DATA EXTRACT
****************

-- ==== Sys2Proof/Machine/Ops.lean ====
section
/-! DEFINITION. The named operations over memory and registers (R10, R11), the exception entry shared by BRK, NMI
and IRQ (R324, R414), the return from it (R323), and the reset sequence (R462). -/

namespace Sys2Proof.Machine

/-- The byte at an address of the memory list; an unlisted address reads as `Config.unlistedByte`. -/
def Memory.read : List Host.Cell → Nat → Byte
  | [], _ => Config.unlistedByte
  | (b, v) :: rest, a => if b = a then v else Memory.read rest a

/-- The memory list with one byte written, in the canonical form: writing the value an unlisted address reads as
removes the entry. -/
def Memory.write : List Host.Cell → Nat → Byte → List Host.Cell
  | [], a, v => if v = Config.unlistedByte then [] else [(a, v)]
  | (b, u) :: rest, a, v =>
    if a < b then (if v = Config.unlistedByte then (b, u) :: rest else (a, v) :: (b, u) :: rest)
    else if a = b then (if v = Config.unlistedByte then rest else (a, v) :: rest)
    else (b, u) :: Memory.write rest a v

/-- Every entry's address is at least `low` and below 65536, addresses rise strictly, and no entry holds the
unlisted value. -/
def Memory.wfFrom : Nat → List Host.Cell → Bool
  | _, [] => true
  | low, (b, v) :: rest =>
    decide (low ≤ b) && decide (b < 65536) && decide (v ≠ Config.unlistedByte) && Memory.wfFrom (b + 1) rest

/-- The canonical form of a memory list over the 65,536 bytes of R81. -/
def Memory.wf (m : List Host.Cell) : Bool := Memory.wfFrom 0 m

/-- What a map has at an address: the first region that holds it decides, RAM where none does (R80, R88). -/
def kindIn : List Region → Word → RegionKind
  | [], _ => .ram
  | r :: rest, addr =>
    if r.first.toNat ≤ addr.toNat ∧ addr.toNat ≤ r.last.toNat then r.kind else kindIn rest addr

/-- What stands behind the Bus at an address. -/
def State.kindAt (s : State) (addr : Word) : RegionKind := kindIn s.map addr

/-- An access that reads a device. -/
def isDeviceRead (map : List Region) (access : Access) : Bool :=
  match access with
  | .read addr _ => decide (kindIn map addr = .device)
  | .write _ _ => false

/-- How many device reads the core has made since construction. -/
def State.deviceReads (s : State) : Nat := s.bus.countP (isDeviceRead s.map)

/-- What a device answers to the next read (R80): the host's answer where it gave one, a free value where not. -/
def State.deviceAnswer (s : State) (addr : Word) : Byte :=
  s.answers.getD s.deviceReads (Config.deviceByte s.deviceReads addr)

/-- The byte the Bus would answer at an address now (R80). No access is made: this is how statements look at the
Bus. A read of a device changes what the next device read answers. -/
def State.peek (s : State) (addr : Word) : Byte :=
  match s.kindAt addr with
  | .ram => Memory.read s.mem addr.toNat
  | .rom => Memory.read s.mem addr.toNat
  | .device => s.deviceAnswer addr

/-- Memory after a write to the Bus (R80, R88): it lands in RAM; ROM keeps its bytes, and a device, which has seen the
write, holds no memory. -/
def busWrite (map : List Region) (m : List Host.Cell) (addr : Word) (v : Byte) : List Host.Cell :=
  match kindIn map addr with
  | .ram => Memory.write m addr.toNat v
  | .rom => m
  | .device => m

/-- The state after one Bus read of `addr`, whose answer is `s.peek addr` (R10). -/
def State.noteRead (s : State) (addr : Word) : State :=
  { s with bus := s.bus ++ [.read addr (s.peek addr)] }

/-- `MemRead(addr, 1)` (R10): the byte, and the state with the access made. -/
def State.memRead (s : State) (addr : Word) : Byte × State := (s.peek addr, s.noteRead addr)

/-- `MemWrite(addr, 1, v)` (R10): the write is always made, whatever stands there (R87). -/
def State.memWrite (s : State) (addr : Word) (v : Byte) : State :=
  { s with mem := busWrite s.map s.mem addr v, bus := s.bus ++ [.write addr v] }

/-- `Fetch8()` (R11): one read at PC, and PC past it modulo 65536. -/
def State.fetch8 (s : State) : Byte × State :=
  (s.peek s.pc, { s.noteRead s.pc with pc := s.pc + 1#16 })

/-- The word two Bus reads would give now, the low byte from the first: a look, no access. -/
def State.peekWord (s : State) (low high : Word) : Word := mkWord ((s.noteRead low).peek high) (s.peek low)

/-- Two Bus reads, the low byte at `low` and then the high byte at `high`: the shape of every pointer and vector
read (R83, D7). -/
def State.readWordAt (s : State) (low high : Word) : Word × State :=
  (s.peekWord low high, (s.noteRead low).noteRead high)

/-- `Read16(a)` (R11). -/
def State.read16 (s : State) (addr : Word) : Word × State := s.readWordAt addr (addr + 1#16)

/-- The stack address `0x0100 | SP` (R34). -/
def stackAddr (sp : Byte) : Word := mkWord 0x01#8 sp

/-- `Push(v)` (R11): the write uses SP before the decrement. -/
def State.push (s : State) (v : Byte) : State :=
  { s.memWrite (stackAddr s.sp) v with sp := s.sp - 1#8 }

/-- `Pull()` (R11): the read uses SP after the increment. -/
def State.pull (s : State) : Byte × State :=
  (s.peek (stackAddr (s.sp + 1#8)), { s.noteRead (stackAddr (s.sp + 1#8)) with sp := s.sp + 1#8 })

/-- A word pushed high byte first (R83). -/
def State.pushWord (s : State) (w : Word) : State := (s.push (hi w)).push (lo w)

/-- A word pulled low byte first (R83). -/
def State.pullWord (s : State) : Word × State :=
  (mkWord s.pull.2.pull.1 s.pull.1, s.pull.2.pull.2)

/-- A flag of the live register. -/
def State.flag (s : State) (f : Flag) : Bool := getFlag f s.p

/-- A flag of the live register written. -/
def State.setFlag (s : State) (f : Flag) (on : Bool) : State := { s with p := putFlag f on s.p }

/-- `SetZN(v)` (R11). -/
def State.setZN (s : State) (v : Byte) : State := { s with p := putZN v s.p }

/-- `Charge(n)` (R11). -/
def State.charge (s : State) (n : Nat) : State := { s with cycles := s.cycles + n }

/-- The page-cross bonus: one cycle when the mode reported a crossing (R177, R476). -/
def State.chargeCross (s : State) (crossed : Bool) : State := if crossed then s.charge 1 else s

/-- The NMI vector (R5, R88). -/
def nmiVector : Word := 0xFFFA#16

/-- The RESET vector (R5, R88). -/
def resetVector : Word := 0xFFFC#16

/-- The IRQ/BRK vector (R5, R88). -/
def irqVector : Word := 0xFFFE#16

/-- P on entry to a handler: I set, and on WDC65C02 D cleared (R324, R414). -/
def entryStatus (v : Variant) (p : Byte) : Byte :=
  match v with
  | .nmos => putFlag .i true p
  | .wdc65c02 => putFlag .d false (putFlag .i true p)

/-- TAKING AN EXCEPTION, the sequence BRK, NMI and IRQ share (R324, R414): push PC high, PC low and the stacked
copy of P, then set I (and clear D on WDC65C02), then PC from the vector, low byte first. -/
def State.takeException (s : State) (vector : Word) (stacked : Byte) : State :=
  let pushed := (s.pushWord s.pc).push stacked
  let entered := { pushed with p := entryStatus s.variant pushed.p }
  let target := entered.read16 vector
  { target.2 with pc := target.1 }

/-- `InterruptEntry(vector)` of NMI and IRQ (R414): the stacked copy has B = 0, and the wait of WAI ends. -/
def State.interruptEntry (s : State) (vector : Word) : State :=
  { s.takeException vector (stackedByInterrupt s.p) with waiting := false }

/-- THE RETURN FROM AN EXCEPTION (R323, R419): pull P with U = 1 and B = 0, then PC low, then PC high, with no
adjustment. -/
def State.returnFromException (s : State) : State :=
  let status := s.pull
  let target := { status.2 with p := pulledStatus status.1 }.pullWord
  { target.2 with pc := target.1 }

/-- P after the reset sequence: I and U set, on WDC65C02 D cleared, the others kept (R462). -/
def resetStatus (v : Variant) (p : Byte) : Byte :=
  match v with
  | .nmos => putFlag .u true (putFlag .i true p)
  | .wdc65c02 => putFlag .d false (putFlag .u true (putFlag .i true p))

/-- `ResetSequence()` (R462): nothing is pushed, no memory is written, NMIPending and IRQPending are kept. -/
def State.resetSequence (s : State) : State :=
  let target := s.read16 resetVector
  { target.2 with
    a := 0x00#8
    x := 0x00#8
    y := 0x00#8
    sp := 0xFD#8
    p := resetStatus s.variant s.p
    pc := target.1
    halted := false
    waiting := false
    resetPending := false }

end Sys2Proof.Machine
end

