-- ==== Sys2Proof/Machine/FlagNop.lean ====
section
/-! DEFINITION. The meanings of the flag instructions and of NOP (47_flag_ops_nop.md), one definition for each
opcode. -/

namespace Sys2Proof.Machine

/-- CLC, opcode 18 (R350, R161). -/
def execClc (s : State) : Result := .next (s.setFlag .c false)

/-- SEC, opcode 38 (R351, R161). -/
def execSec (s : State) : Result := .next (s.setFlag .c true)

/-- CLI, opcode 58 (R352, R161). -/
def execCli (s : State) : Result := .next (s.setFlag .i false)

/-- SEI, opcode 78 (R353, R161). -/
def execSei (s : State) : Result := .next (s.setFlag .i true)

/-- CLD, opcode D8 (R354, R161). -/
def execCld (s : State) : Result := .next (s.setFlag .d false)

/-- SED, opcode F8 (R355, R161). -/
def execSed (s : State) : Result := .next (s.setFlag .d true)

/-- CLV, opcode B8 (R356, R161). -/
def execClv (s : State) : Result := .next (s.setFlag .v false)

/-- NOP, opcode EA (R357, R161). -/
def execNop (s : State) : Result := .next s

end Sys2Proof.Machine
end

****************

WORK REQUEST
Since only part of the listing is wanted, copy exactly the lines from the one holding "[], _ => Config.unlistedByte" to the one holding "else (b, u) :: Memory.write rest a v", both included.

TASK RESPONSE
  | [], _ => Config.unlistedByte
  | (b, v) :: rest, a => if b = a then v else Memory.read rest a

/-- The memory list with one byte written, in the canonical form: writing the value an unlisted address reads as
removes the entry. -/
def Memory.write : List Host.Cell → Nat → Byte → List Host.Cell
  | [], a, v => if v = Config.unlistedByte then [] else [(a, v)]
  | (b, u) :: rest, a, v =>
    if a < b then (if v = Config.unlistedByte then (b, u) :: rest else (a, v) :: (b, u) :: rest)
    else if a = b then (if v = Config.unlistedByte then rest else (a, v) :: rest)
    else (b, u) :: Memory.write rest a v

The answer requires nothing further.